| Assignment |
Repeat exactly, and only, the lines of the entries below from the one with "rw [requestResponse_of_decode_error r" through the one with "one request. -/", both ends included.

| Records for this exercise |

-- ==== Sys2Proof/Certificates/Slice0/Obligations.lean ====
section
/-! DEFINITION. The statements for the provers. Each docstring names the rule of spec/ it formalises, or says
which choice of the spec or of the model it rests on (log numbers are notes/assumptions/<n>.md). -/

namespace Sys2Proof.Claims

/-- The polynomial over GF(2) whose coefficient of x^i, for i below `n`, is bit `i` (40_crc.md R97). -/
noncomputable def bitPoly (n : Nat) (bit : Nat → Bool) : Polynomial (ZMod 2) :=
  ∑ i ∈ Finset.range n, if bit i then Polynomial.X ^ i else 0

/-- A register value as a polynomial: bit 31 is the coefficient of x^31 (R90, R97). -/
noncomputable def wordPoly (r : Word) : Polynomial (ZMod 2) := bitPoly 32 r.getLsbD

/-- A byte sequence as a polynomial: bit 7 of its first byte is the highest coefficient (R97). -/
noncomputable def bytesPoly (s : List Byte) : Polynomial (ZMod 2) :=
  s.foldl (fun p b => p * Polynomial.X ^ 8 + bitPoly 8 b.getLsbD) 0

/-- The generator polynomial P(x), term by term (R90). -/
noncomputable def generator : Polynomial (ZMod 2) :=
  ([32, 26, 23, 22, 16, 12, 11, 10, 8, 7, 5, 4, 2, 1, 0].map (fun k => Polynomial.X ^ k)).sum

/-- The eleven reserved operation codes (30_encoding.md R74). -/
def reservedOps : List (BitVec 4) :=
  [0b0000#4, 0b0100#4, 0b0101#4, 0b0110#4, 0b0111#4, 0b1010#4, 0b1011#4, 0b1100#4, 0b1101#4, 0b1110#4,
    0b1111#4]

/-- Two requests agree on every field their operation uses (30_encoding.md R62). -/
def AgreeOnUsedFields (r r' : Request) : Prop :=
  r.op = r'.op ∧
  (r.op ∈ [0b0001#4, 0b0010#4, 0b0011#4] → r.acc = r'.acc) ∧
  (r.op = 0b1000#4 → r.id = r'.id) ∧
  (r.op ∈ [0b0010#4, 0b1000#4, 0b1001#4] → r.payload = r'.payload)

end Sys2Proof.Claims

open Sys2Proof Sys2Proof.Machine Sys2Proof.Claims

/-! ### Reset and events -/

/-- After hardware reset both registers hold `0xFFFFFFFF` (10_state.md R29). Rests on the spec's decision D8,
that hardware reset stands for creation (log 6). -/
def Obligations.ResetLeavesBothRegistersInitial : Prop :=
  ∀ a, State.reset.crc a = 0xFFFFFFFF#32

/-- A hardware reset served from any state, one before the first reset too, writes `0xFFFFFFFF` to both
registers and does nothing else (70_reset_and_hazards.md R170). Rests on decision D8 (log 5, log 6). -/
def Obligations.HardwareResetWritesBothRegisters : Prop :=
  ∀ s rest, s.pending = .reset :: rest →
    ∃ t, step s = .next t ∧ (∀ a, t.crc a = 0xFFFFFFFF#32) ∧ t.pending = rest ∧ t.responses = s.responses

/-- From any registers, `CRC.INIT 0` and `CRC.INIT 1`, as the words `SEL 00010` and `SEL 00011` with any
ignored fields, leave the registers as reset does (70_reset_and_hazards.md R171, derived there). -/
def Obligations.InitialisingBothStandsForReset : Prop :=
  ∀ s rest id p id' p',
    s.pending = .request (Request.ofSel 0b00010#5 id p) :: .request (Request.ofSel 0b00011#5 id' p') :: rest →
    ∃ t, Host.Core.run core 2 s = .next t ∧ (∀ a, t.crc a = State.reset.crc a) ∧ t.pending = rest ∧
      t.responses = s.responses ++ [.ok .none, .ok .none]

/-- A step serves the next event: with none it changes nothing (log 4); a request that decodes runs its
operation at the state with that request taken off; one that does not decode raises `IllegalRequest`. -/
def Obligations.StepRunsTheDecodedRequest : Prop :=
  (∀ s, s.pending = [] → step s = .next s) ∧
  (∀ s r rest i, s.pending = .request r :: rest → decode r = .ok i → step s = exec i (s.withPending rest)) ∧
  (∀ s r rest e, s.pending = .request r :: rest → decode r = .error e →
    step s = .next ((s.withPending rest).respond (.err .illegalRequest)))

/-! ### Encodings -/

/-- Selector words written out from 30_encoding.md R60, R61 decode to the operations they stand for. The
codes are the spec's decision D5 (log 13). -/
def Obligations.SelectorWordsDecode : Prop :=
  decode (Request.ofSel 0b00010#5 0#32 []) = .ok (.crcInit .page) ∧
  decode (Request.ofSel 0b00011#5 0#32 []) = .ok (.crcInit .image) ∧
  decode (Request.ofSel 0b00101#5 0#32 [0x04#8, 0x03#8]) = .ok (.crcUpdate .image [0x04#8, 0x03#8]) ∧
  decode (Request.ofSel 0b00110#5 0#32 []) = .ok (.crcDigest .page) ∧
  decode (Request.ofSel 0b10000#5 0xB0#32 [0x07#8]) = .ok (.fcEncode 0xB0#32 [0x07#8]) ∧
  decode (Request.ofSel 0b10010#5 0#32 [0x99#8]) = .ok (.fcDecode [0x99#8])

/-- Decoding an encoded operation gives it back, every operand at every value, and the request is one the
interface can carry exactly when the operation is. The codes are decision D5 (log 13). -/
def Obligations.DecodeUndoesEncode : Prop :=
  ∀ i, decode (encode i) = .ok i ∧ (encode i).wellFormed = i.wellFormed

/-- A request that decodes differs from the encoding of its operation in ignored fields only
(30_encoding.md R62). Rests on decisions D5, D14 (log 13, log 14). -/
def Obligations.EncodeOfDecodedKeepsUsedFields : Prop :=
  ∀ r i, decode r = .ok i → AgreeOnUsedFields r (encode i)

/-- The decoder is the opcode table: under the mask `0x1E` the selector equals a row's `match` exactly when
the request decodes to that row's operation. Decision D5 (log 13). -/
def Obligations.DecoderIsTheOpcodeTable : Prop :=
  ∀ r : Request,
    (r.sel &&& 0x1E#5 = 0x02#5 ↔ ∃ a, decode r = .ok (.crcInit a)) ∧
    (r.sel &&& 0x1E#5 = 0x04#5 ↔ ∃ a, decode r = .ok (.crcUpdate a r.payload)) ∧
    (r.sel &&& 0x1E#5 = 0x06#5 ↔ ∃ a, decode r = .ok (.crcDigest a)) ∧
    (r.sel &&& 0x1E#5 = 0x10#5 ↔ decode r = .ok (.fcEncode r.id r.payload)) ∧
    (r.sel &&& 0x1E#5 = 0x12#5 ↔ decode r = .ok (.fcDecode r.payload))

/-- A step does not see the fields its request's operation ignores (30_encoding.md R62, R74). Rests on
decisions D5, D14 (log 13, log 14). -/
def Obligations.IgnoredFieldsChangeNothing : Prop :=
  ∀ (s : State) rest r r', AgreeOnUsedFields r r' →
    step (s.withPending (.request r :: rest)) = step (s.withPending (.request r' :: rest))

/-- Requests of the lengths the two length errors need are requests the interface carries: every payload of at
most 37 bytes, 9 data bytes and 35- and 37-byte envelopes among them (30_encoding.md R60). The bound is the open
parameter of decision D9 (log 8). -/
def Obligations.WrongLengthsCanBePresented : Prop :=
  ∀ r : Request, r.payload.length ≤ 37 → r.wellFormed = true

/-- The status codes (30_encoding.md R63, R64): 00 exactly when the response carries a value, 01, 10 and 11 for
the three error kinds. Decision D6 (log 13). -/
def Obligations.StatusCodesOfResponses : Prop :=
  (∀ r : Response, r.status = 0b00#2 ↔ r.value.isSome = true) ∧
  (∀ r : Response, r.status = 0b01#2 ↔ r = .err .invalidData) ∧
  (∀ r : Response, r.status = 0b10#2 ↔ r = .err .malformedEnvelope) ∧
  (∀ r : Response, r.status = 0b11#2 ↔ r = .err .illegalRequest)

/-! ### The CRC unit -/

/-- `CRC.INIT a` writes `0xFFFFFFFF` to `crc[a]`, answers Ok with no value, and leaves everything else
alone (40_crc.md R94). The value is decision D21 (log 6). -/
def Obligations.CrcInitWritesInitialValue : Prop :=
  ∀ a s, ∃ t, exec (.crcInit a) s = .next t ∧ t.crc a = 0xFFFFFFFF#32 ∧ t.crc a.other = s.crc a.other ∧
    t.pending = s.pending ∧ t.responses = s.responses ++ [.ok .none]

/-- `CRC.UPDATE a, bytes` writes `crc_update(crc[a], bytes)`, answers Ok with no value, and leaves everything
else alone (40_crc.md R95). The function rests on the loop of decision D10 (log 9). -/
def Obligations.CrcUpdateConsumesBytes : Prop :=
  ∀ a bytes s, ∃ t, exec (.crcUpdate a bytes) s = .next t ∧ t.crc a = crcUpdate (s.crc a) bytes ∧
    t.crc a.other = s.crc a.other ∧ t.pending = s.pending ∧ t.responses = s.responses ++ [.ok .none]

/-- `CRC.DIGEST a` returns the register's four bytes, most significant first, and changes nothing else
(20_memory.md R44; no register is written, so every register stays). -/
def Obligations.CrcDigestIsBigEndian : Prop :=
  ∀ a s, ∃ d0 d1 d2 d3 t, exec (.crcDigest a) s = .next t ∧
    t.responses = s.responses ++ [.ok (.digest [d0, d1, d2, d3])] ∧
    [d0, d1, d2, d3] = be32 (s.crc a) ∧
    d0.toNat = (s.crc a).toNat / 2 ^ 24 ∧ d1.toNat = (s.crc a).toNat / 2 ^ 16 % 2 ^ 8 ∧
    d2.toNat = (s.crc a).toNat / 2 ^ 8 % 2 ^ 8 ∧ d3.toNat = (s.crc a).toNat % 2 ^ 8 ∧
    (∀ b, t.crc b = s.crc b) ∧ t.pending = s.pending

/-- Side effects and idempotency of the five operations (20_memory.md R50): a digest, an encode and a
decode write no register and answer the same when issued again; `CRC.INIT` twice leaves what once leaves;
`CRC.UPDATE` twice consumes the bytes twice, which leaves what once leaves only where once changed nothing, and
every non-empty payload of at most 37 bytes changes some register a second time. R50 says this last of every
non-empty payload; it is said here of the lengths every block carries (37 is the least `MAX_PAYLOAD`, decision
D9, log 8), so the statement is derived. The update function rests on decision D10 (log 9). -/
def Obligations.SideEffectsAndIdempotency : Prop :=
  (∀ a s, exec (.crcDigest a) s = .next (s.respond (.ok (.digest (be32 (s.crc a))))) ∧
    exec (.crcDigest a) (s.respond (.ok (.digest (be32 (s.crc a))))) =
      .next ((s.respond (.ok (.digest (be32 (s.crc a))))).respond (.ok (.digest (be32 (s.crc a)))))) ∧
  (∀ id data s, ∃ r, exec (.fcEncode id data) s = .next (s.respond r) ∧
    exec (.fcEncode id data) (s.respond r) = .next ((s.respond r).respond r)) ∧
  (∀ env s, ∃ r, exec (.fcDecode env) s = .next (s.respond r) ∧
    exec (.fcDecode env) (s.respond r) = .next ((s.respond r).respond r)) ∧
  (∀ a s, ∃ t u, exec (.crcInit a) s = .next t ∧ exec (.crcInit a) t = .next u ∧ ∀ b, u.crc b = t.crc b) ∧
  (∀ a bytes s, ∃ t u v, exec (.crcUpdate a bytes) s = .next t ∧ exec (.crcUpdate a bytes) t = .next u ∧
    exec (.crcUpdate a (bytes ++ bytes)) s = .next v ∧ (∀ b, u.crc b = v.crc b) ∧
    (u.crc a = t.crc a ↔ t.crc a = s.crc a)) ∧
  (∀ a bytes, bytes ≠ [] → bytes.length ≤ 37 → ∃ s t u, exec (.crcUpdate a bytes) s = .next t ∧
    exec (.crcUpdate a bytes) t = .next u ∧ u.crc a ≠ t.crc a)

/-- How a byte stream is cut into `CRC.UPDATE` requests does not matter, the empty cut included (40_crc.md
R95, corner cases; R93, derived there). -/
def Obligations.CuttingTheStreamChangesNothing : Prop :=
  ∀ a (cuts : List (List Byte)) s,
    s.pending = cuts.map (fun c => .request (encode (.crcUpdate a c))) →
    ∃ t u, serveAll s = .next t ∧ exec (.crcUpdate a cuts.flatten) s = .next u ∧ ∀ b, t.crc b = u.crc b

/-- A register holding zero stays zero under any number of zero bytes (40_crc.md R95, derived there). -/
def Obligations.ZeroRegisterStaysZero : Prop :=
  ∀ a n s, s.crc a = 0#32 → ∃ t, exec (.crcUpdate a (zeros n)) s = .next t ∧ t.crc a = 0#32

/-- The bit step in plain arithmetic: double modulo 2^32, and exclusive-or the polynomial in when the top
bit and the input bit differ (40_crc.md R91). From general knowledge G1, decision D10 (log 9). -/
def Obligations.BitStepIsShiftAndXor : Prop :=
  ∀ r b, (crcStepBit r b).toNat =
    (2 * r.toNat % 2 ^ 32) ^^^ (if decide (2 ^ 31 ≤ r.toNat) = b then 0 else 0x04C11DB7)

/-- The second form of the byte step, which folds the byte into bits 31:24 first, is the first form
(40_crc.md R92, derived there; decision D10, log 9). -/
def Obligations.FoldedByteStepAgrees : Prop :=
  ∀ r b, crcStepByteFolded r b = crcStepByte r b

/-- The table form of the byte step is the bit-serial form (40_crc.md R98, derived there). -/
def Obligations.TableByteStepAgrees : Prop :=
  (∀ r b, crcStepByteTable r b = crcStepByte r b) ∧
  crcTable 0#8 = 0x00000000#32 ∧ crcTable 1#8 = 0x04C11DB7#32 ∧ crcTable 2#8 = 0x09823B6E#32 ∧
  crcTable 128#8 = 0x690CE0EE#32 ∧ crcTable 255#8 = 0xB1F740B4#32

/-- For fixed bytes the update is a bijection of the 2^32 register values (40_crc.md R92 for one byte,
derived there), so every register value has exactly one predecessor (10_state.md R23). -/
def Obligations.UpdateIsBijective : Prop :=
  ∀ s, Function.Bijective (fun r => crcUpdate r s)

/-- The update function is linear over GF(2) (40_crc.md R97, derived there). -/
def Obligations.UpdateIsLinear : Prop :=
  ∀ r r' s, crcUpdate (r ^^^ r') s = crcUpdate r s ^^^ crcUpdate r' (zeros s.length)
--
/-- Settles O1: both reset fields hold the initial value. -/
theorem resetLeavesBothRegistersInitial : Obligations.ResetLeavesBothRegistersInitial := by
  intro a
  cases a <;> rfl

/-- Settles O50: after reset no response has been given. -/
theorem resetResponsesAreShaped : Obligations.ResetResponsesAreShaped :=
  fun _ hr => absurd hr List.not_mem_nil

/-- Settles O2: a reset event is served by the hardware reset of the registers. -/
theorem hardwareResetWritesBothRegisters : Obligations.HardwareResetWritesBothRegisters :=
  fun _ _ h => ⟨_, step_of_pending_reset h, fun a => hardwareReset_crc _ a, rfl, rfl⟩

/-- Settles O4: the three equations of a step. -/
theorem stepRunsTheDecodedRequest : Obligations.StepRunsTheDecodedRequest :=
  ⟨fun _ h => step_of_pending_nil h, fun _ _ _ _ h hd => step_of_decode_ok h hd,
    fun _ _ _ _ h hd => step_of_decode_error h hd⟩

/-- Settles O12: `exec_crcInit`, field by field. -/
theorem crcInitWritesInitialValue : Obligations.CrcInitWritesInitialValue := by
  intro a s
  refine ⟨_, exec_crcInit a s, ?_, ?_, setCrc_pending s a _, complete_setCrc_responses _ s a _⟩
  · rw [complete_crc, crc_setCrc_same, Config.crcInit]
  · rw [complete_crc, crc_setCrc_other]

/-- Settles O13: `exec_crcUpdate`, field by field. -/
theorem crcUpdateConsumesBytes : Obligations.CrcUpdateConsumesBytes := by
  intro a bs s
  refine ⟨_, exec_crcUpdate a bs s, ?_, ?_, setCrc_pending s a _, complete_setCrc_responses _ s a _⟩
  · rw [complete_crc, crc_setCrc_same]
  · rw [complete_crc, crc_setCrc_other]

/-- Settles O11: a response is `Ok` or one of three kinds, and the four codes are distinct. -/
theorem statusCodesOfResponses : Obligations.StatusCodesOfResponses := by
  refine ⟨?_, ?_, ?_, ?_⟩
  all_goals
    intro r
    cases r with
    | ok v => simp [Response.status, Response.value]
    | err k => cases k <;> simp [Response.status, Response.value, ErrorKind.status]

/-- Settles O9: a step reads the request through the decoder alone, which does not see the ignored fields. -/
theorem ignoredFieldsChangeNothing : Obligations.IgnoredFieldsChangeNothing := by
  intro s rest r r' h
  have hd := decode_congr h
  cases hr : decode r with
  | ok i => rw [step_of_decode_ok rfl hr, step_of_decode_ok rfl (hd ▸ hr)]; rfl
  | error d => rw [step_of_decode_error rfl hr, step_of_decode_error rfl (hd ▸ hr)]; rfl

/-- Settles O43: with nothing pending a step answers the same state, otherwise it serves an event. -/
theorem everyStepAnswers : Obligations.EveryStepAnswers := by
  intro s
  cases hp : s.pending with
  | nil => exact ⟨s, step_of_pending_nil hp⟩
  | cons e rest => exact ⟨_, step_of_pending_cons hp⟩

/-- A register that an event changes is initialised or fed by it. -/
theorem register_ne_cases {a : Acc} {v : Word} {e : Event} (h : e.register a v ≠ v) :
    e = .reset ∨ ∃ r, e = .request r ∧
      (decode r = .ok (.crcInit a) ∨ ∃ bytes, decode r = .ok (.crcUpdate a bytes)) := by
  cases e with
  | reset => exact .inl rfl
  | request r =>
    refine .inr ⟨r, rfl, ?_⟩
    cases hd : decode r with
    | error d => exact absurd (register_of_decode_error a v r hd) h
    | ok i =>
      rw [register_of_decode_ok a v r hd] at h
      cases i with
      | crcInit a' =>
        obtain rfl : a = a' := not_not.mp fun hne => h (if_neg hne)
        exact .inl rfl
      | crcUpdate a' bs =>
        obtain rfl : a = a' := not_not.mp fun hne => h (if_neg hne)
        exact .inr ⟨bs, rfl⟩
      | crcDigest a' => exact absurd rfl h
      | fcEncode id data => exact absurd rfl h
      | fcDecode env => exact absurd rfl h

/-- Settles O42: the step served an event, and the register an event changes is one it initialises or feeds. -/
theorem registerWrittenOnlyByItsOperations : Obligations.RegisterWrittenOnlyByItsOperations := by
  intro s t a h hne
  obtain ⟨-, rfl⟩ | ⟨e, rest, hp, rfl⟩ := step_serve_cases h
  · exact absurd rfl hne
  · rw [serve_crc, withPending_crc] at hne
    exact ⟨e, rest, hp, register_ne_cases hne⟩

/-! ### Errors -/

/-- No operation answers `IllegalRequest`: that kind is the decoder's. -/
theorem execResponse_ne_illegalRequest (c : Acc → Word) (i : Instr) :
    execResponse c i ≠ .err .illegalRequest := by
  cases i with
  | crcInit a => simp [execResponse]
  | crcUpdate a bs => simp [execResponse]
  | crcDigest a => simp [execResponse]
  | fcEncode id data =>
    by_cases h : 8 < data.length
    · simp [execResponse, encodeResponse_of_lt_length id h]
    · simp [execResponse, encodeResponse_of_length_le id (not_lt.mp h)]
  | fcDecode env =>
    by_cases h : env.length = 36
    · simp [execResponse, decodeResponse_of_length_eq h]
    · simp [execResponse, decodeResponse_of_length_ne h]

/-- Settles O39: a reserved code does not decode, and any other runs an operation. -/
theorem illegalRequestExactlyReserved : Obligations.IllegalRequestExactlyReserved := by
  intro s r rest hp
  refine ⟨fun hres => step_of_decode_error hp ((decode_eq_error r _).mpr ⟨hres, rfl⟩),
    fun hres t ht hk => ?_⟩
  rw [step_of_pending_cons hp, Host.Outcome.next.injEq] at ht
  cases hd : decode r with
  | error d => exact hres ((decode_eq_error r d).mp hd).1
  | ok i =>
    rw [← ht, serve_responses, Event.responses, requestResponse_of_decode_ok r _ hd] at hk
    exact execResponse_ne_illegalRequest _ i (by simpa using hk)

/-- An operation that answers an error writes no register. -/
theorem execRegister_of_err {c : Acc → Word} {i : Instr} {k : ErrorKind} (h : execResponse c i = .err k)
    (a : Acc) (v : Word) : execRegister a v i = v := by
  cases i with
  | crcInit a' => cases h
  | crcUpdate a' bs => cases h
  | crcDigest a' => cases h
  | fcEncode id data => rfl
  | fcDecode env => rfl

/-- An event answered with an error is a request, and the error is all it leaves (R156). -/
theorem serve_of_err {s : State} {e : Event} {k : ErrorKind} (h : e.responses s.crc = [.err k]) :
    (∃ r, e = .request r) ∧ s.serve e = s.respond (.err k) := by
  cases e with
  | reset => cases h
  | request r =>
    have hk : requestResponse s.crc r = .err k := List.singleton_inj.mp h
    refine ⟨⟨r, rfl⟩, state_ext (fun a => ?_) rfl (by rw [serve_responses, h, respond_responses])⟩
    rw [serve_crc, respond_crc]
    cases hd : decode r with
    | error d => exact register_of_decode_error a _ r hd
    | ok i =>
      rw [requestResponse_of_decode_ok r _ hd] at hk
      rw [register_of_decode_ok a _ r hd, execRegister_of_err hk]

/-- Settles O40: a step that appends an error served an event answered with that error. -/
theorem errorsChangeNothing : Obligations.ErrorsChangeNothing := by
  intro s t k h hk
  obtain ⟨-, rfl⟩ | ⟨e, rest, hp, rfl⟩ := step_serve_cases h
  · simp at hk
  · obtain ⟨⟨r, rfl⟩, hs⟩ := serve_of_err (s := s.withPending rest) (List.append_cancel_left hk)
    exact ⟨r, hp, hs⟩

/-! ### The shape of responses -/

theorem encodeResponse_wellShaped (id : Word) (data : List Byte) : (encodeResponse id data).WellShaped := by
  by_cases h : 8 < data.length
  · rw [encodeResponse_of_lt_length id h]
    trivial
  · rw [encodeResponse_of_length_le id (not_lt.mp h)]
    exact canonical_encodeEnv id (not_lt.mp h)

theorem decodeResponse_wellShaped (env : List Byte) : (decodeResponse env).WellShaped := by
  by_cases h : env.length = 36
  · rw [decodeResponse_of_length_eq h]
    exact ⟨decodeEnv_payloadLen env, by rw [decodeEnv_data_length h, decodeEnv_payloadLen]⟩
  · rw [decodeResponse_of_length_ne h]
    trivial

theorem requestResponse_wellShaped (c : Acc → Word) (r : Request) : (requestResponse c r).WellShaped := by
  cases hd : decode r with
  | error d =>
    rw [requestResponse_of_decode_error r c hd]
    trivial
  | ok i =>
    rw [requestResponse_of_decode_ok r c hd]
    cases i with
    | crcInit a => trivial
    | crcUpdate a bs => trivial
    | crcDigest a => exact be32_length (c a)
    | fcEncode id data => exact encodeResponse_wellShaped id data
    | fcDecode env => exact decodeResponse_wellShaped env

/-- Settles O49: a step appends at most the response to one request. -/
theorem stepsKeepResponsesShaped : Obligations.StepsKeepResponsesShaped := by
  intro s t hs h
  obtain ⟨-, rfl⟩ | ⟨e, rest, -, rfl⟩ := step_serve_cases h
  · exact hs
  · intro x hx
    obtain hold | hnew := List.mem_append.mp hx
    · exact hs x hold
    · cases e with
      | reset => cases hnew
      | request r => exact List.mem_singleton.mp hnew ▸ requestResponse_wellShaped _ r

| Solution to this exercise |
    rw [requestResponse_of_decode_error r c hd]
    trivial
  | ok i =>
    rw [requestResponse_of_decode_ok r c hd]
    cases i with
    | crcInit a => trivial
    | crcUpdate a bs => trivial
    | crcDigest a => exact be32_length (c a)
    | fcEncode id data => exact encodeResponse_wellShaped id data
    | fcDecode env => exact decodeResponse_wellShaped env

/-- Settles O49: a step appends at most the response to one request. -/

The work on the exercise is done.